> Exercise:
Among the entries below, how many lines include the string "Bool"? Answer with only the number.

START Source information

-- ==== Sys2Proof/Laws/Frames.lean ====
section
/-! SUPPORT. The frame: the lanes' slots, the monitor's passing of time, what the tap engine leaves of the state, and what a frame start
leaves, whole or cut off. -/

namespace Sys2Proof.Machine

/-! ### Lanes and slots (R169) -/

/-- A bit of a chain of lane slots is a bit of one of them. -/
theorem getLsbD_foldl_or {w : Nat} (g : Nat → BitVec w) (i : Nat) : ∀ (l : List Nat) (x : BitVec w),
    (l.foldl (fun x k => x ||| g k) x).getLsbD i = (x.getLsbD i || l.any fun k => (g k).getLsbD i)
  | [], x => by simp
  | k :: l, x => by
    rw [List.foldl_cons, getLsbD_foldl_or g i l, BitVec.getLsbD_or, List.any_cons, Bool.or_assoc]

/-- Slot k of an output lane carries the word of its sample, and no other slot's. -/
theorem laneSlot_outLane (first : Nat) (v : Vector Int 32) {k : Nat} (hk : k < 16) :
    laneSlot (outLane first v) k = slotWord (v.toList.getD (first + k) 0) := by
  apply BitVec.eq_of_getLsbD_eq
  intro i hi
  rw [laneSlot, BitVec.getLsbD_extractLsb', outLane, getLsbD_foldl_or]
  have z : BitVec.getLsbD (0 : LaneFrame) (480 - 32 * k + i) = false := BitVec.getLsbD_zero
  simp only [hi, decide_true, Bool.true_and, z, Bool.false_or]
  rw [Bool.eq_iff_iff, List.any_eq_true]
  constructor
  · rintro ⟨j, hj, hb⟩
    rw [List.mem_range] at hj
    simp only [BitVec.getLsbD_shiftLeft, BitVec.getLsbD_setWidth, Bool.and_eq_true, Bool.not_eq_true', decide_eq_false_iff_not,
      decide_eq_true_eq] at hb
    have hlt := BitVec.lt_of_getLsbD hb.2.2
    have hjk : j = k := by omega
    subst hjk
    have e : 480 - 32 * j + i - (480 - 32 * j) = i := by omega
    rw [e] at hb
    exact hb.2.2
  · intro hb
    refine ⟨k, List.mem_range.mpr hk, ?_⟩
    have e : 480 - 32 * k + i - (480 - 32 * k) = i := by omega
    simp only [BitVec.getLsbD_shiftLeft, BitVec.getLsbD_setWidth, e, hb, Bool.and_true, Bool.and_eq_true, Bool.not_eq_true',
      decide_eq_false_iff_not, decide_eq_true_eq]
    omega

/-- A sample sent in a slot reads back as it was. -/
theorem slotSample_slotWord {v : Int} (h : sampleOk v) : slotSample (slotWord v) = v := by
  have e : (slotWord v).extractLsb' 8 24 = BitVec.ofInt 24 v := by
    apply BitVec.eq_of_getLsbD_eq
    intro i hi
    rw [BitVec.getLsbD_extractLsb', slotWord, BitVec.getLsbD_append]
    simp [hi]
  rw [slotSample, e, BitVec.toInt_ofInt]
  obtain ⟨h1, h2⟩ := h
  simp only [Int.bmod_def]
  omega

/-- An input slot gives a sample of 24 bits. -/
theorem sampleOk_slotSample (x : BitVec 32) : sampleOk (slotSample x) := by
  have h1 := BitVec.le_toInt (x.extractLsb' 8 24)
  have h2 := BitVec.toInt_lt (x := x.extractLsb' 8 24)
  exact ⟨by simpa [slotSample] using h1, by have : (x.extractLsb' 8 24).toInt < 8388608 := by simpa using h2
                                            simp only [slotSample]; omega⟩

/-- The sample of a port is that of its slot of its lane. -/
theorem laneSamples_get (lanes : InputLanes) (k : PortNo) :
    (laneSamples lanes)[k.val] = slotSample (laneSlot (if k.val < 16 then lanes.ain0 else lanes.ain1) (k.val % 16)) := by
  simp [laneSamples]

/-! ### Time passes (R174) -/

@[simp] theorem Monitor.pass_lock (d : Nat) (m : Monitor) : (m.pass d).lock = m.lock := rfl
@[simp] theorem Monitor.pass_good (d : Nat) (m : Monitor) : (m.pass d).good = m.good := rfl
@[simp] theorem Monitor.pass_bad (d : Nat) (m : Monitor) : (m.pass d).bad = m.bad := rfl
@[simp] theorem Monitor.pass_sinceMark (d : Nat) (m : Monitor) : (m.pass d).sinceMark = m.sinceMark.map (· + d) := rfl
@[simp] theorem Monitor.pass_sinceFrame (d : Nat) (m : Monitor) : (m.pass d).sinceFrame = m.sinceFrame + d := rfl

/-- No time leaves the monitor as it is. -/
theorem Monitor.pass_zero (m : Monitor) : m.pass 0 = m := by
  cases m with
  | mk lock good bad mark frame => cases mark <;> rfl

/-! ### An assertion of RESET (R48, R201) -/

@[simp] theorem State.resetAssert_pending (s : State) : s.resetAssert.pending = s.pending := rfl
@[simp] theorem State.resetAssert_powerUps (s : State) : s.resetAssert.powerUps = s.powerUps := rfl
@[simp] theorem State.resetAssert_resetPin (s : State) : s.resetAssert.resetPin = true := rfl
@[simp] theorem State.resetAssert_run (s : State) : s.resetAssert.run = none := rfl
@[simp] theorem State.resetAssert_library (s : State) : s.resetAssert.library = s.library := rfl
@[simp] theorem State.resetAssert_near (s : State) : s.resetAssert.near = s.near := rfl
@[simp] theorem State.resetAssert_dram (s : State) : s.resetAssert.dram = s.dram := rfl

/-! ### What the tap engine leaves -/

/-- Two states that differ in nothing but what the tap engine writes: the delay memories, the correction queue, the error record, the
notices and the instances. -/
structure State.SameBeside (s t : State) : Prop where
  pending    : t.pending = s.pending
  powerUps   : t.powerUps = s.powerUps
  resetPin   : t.resetPin = s.resetPin
  run        : t.run = s.run
  queue      : t.queue = s.queue
  spill      : t.spill = s.spill
  library    : t.library = s.library
  tempo      : t.tempo = s.tempo
  cue        : t.cue = s.cue
  access     : t.access = s.access
  serviceDue : t.serviceDue = s.serviceDue
  ports      : t.ports = s.ports
  monitor    : t.monitor = s.monitor
  link       : t.link = s.link

theorem State.SameBeside.refl (s : State) : s.SameBeside s :=
  ⟨rfl, rfl, rfl, rfl, rfl, rfl, rfl, rfl, rfl, rfl, rfl, rfl, rfl, rfl⟩

theorem State.SameBeside.trans {s t u : State} (h : s.SameBeside t) (g : t.SameBeside u) : s.SameBeside u :=
  ⟨g.1.trans h.1, g.2.trans h.2, g.3.trans h.3, g.4.trans h.4, g.5.trans h.5, g.6.trans h.6, g.7.trans h.7, g.8.trans h.8,
   g.9.trans h.9, g.10.trans h.10, g.11.trans h.11, g.12.trans h.12, g.13.trans h.13, g.14.trans h.14⟩

/-- A checked word counted. -/
theorem sameBeside_countRead (x : ReadOutcome × Option Nat) (s : State) : s.SameBeside (countRead x s) := by
  unfold countRead
  split <;> exact ⟨rfl, rfl, rfl, rfl, rfl, rfl, rfl, rfl, rfl, rfl, rfl, rfl, rfl, rfl⟩

/-- A corrected word offered. -/
theorem sameBeside_offerRead (x : ReadOutcome × Option Nat) (s : State) : s.SameBeside (offerRead x s) := by
  unfold offerRead
  split
  · rename_i v a _ _
    obtain ⟨-, h⟩ | ⟨-, -, h⟩ | ⟨-, -, h⟩ := State.offer_cases a v s <;> rw [h] <;>
      exact ⟨rfl, rfl, rfl, rfl, rfl, rfl, rfl, rfl, rfl, rfl, rfl, rfl, rfl, rfl⟩
  · exact State.SameBeside.refl s

/-- The memory service's part of a tap's read. -/
theorem sameBeside_tapService (l : LineRun) (d : Nat) (s : State) : s.SameBeside (tapService l d s) := by
  have h := (sameBeside_countRead (sourceSample l (d / 256) s) s).trans (sameBeside_countRead (sourceSample l (d / 256 + 1) s) _)
  unfold tapService
  simp only []
  split
  · exact (h.trans (sameBeside_offerRead _ _)).trans (sameBeside_offerRead _ _)
  · exact h

/-- A counted word leaves both memories. -/
theorem countRead_memory (x : ReadOutcome × Option Nat) (s : State) :
    (countRead x s).near = s.near ∧ (countRead x s).dram = s.dram := by
  unfold countRead
  split <;> exact ⟨rfl, rfl⟩

/-- An offered word leaves both memories. -/
theorem offerRead_memory (x : ReadOutcome × Option Nat) (s : State) :
    (offerRead x s).near = s.near ∧ (offerRead x s).dram = s.dram := by
  unfold offerRead
  split
  · rename_i v a _ _
    have h := State.offer_keeps a v s
    exact ⟨h.2.2.1, h.2.2.2.1⟩
  · exact ⟨rfl, rfl⟩

/-- No read writes a word of either memory (R44). -/
theorem tapService_memory (l : LineRun) (d : Nat) (s : State) :
    (tapService l d s).near = s.near ∧ (tapService l d s).dram = s.dram := by
  unfold tapService
  simp only []
  split <;> simp [offerRead_memory, countRead_memory]

/-- The taps of an instance leave both memories. -/
theorem tapsFrame_memory (c : FrameCtx) (ts : List TapProg) : ∀ (us : List TapRun) (s : State),
    (tapsFrame c ts us s).2.near = s.near ∧ (tapsFrame c ts us s).2.dram = s.dram := by
  induction ts with
  | nil => intro us s; simp [tapsFrame]
  | cons t ts ih =>
    intro us s
    cases us with
    | nil => simp [tapsFrame]
    | cons u us =>
      have h := tapService_memory (c.lineOf t) (tapFrame c t u s).delay s
      exact ⟨(ih us _).1.trans h.1, (ih us _).2.trans h.2⟩

/-- The taps of an instance. -/
theorem sameBeside_tapsFrame (c : FrameCtx) (ts : List TapProg) : ∀ (us : List TapRun) (s : State),
    s.SameBeside (tapsFrame c ts us s).2 := by
  induction ts with
  | nil => intro us s; simp only [tapsFrame]; exact State.SameBeside.refl s
  | cons t ts ih =>
    intro us s
    cases us with
    | nil => simp only [tapsFrame]; exact State.SameBeside.refl s
    | cons u us => exact (sameBeside_tapService (c.lineOf t) (tapFrame c t u s).delay s).trans (ih us _)

/-- The line writes of an instance. -/
theorem sameBeside_writeLines (ls : List LineRun) : ∀ (accs : List Int) (s : State), s.SameBeside (writeLines ls accs s) := by
  induction ls with
  | nil => intro accs s; simp only [writeLines]; exact State.SameBeside.refl s
  | cons l ls ih =>
    intro accs s
    cases accs with
    | nil => simp only [writeLines]; exact State.SameBeside.refl s
    | cons acc accs =>
      refine State.SameBeside.trans ?_ (ih accs _)
      unfold State.writeWord
      split <;> exact ⟨rfl, rfl, rfl, rfl, rfl, rfl, rfl, rfl, rfl, rfl, rfl, rfl, rfl, rfl⟩

/-- The memories' canonical form after an instance's frame. -/
theorem Memory.wf_instFrame (rate : SampleRate) (i : InstNo) (x : Inst) (p : Program) (r : Running) {s : State}
    (h : Memory.wf s = true) : Memory.wf (instFrame rate i x p r s).state = true := by
  have hm := tapsFrame_memory (frameCtx rate i x p r s) p.taps r.taps s
  have h2 : Memory.wf (tapsFrame (frameCtx rate i x p r s) p.taps r.taps s).2 = true := by
    rw [Memory.wf_congr hm.1 hm.2]; exact h
  simp only [instFrame]
  split
  · exact Memory.wf_writeLines _ _ h2
  · exact Memory.wf_writeLines _ _ h2

/-- An instance's frame. -/
theorem sameBeside_instFrame (rate : SampleRate) (i : InstNo) (x : Inst) (p : Program) (r : Running) (s : State) :
    s.SameBeside (instFrame rate i x p r s).state := by
  have h := fun accs => (sameBeside_tapsFrame (frameCtx rate i x p r s) p.taps r.taps s).trans (sameBeside_writeLines r.lines accs _)
  simp only [instFrame]
  split
  · exact (h _).trans ⟨rfl, rfl, rfl, rfl, rfl, rfl, rfl, rfl, rfl, rfl, rfl, rfl, rfl, rfl⟩
  · exact h _

/-- One instance of a frame: what it leaves, and the memories' canonical form. -/
theorem processInst_keeps (rate : SampleRate) (i : InstNo) (acc : Vector Int 32 × State) :
    acc.2.SameBeside (processInst rate i acc).2 ∧ (Memory.wf acc.2 = true → Memory.wf (processInst rate i acc).2 = true) := by
  unfold processInst
  simp only []
  split
  · split
    · refine ⟨(sameBeside_instFrame ..).trans ⟨rfl, rfl, rfl, rfl, rfl, rfl, rfl, rfl, rfl, rfl, rfl, rfl, rfl, rfl⟩, fun h => ?_⟩
      exact (Memory.wf_congr rfl rfl).trans (Memory.wf_instFrame rate i _ _ _ h)
    · exact ⟨State.SameBeside.refl _, id⟩
  · exact ⟨State.SameBeside.refl _, id⟩

/-- Every instance of a frame: what they leave, and the memories' canonical form. -/
theorem processAll_keeps (rate : SampleRate) (order : List InstNo) (s : State) :
    s.SameBeside (processAll rate order s).2 ∧ (Memory.wf s = true → Memory.wf (processAll rate order s).2 = true) := by
  unfold processAll
  suffices h : ∀ (l : List InstNo) (acc : Vector Int 32 × State),
      acc.2.SameBeside (l.foldl (fun acc i => processInst rate i acc) acc).2 ∧
        (Memory.wf acc.2 = true → Memory.wf (l.foldl (fun acc i => processInst rate i acc) acc).2 = true) from
    h _ (Vector.replicate 32 0, s)
  intro l
  induction l with
  | nil => exact fun acc => ⟨State.SameBeside.refl _, id⟩
  | cons i l ih =>
    intro acc
    have h := processInst_keeps rate i acc
    exact ⟨h.1.trans (ih _).1, fun w => (ih _).2 (h.2 w)⟩

/-! ### A frame cut off (R48) -/

/-- The first writes of one instance: what they leave, and the memories' canonical form. -/
theorem cutInst_keeps (rate : SampleRate) (n : Nat) (i : InstNo) (s : State) :
    s.SameBeside (cutInst rate n i s) ∧ (Memory.wf s = true → Memory.wf (cutInst rate n i s) = true) := by
  unfold cutInst
  simp only []
  split
  · split
    · exact ⟨sameBeside_writeLines .., fun h => Memory.wf_writeLines _ _ h⟩
    · exact ⟨State.SameBeside.refl _, id⟩
  · exact ⟨State.SameBeside.refl _, id⟩

/-- With no write made, the cut instance has changed nothing. -/
theorem cutInst_zero (rate : SampleRate) (i : InstNo) (s : State) : cutInst rate 0 i s = s := by
  unfold cutInst
  simp only [List.take_zero]
  split
  · split
    · simp [writeLines]
    · rfl
  · rfl

/-- The first writes of a frame: what they leave, and the memories' canonical form. -/
theorem cutFrame_keeps (rate : SampleRate) (l : List InstNo) : ∀ (n : Nat) (s : State),
    s.SameBeside (cutFrame rate n l s) ∧ (Memory.wf s = true → Memory.wf (cutFrame rate n l s) = true) := by
  induction l with
  | nil => intro n s; simp only [cutFrame]; exact ⟨State.SameBeside.refl _, id⟩
  | cons i l ih =>
    intro n s
    unfold cutFrame
    split
    · have h := processInst_keeps rate i (Vector.replicate 32 0, s)
      exact ⟨h.1.trans (ih _ _).1, fun w => (ih _ _).2 (h.2 w)⟩
    · exact cutInst_keeps rate n i s

/-! ### A frame start, whole or cut off -/

/-- A frame start during which RESET is not asserted. -/
theorem State.frameStart_whole {env : FrameEnv} (h : env.cut = none) (inputs : Vector Int 32) (s : State) :
    s.frameStart inputs env = s.wholeFrame inputs env := by
  simp [State.frameStart, h]

/-- A frame start during which RESET is asserted. -/
theorem State.frameStart_cut {env : FrameEnv} {n : Nat} (h : env.cut = some n) (inputs : Vector Int 32) (s : State) :
    s.frameStart inputs env = s.cutFrameStart inputs n env := by
  simp [State.frameStart, h]

/-- Everything that a cut frame start leaves: the state of an asserted RESET pin, its memories those of the frame's first writes. -/
theorem State.cutFrameStart_cases (inputs : Vector Int 32) (n : Nat) (env : FrameEnv) (s : State) :
    let s1 := s.openFrame inputs env
    (s1.run = none ∧ s.cutFrameStart inputs n env = s1.resetAssert) ∨
    ∃ r, s1.run = some r ∧
      s.cutFrameStart inputs n env = { s1.resetAssert with near := (cutFrame r.rate n (frameOrder env.order) s1).near,
                                                           dram := (cutFrame r.rate n (frameOrder env.order) s1).dram } := by
  simp only [State.cutFrameStart]
  cases hr : (s.openFrame inputs env).run with
  | none => exact .inl ⟨rfl, rfl⟩
  | some r =>
    refine .inr ⟨r, rfl, ?_⟩
    have h := (cutFrame_keeps r.rate (frameOrder env.order) n (s.openFrame inputs env)).1
    simp only [State.resetAssert, h.pending, h.powerUps, h.library]

end Sys2Proof.Machine
end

END Source information

> Solution to the exercise:
5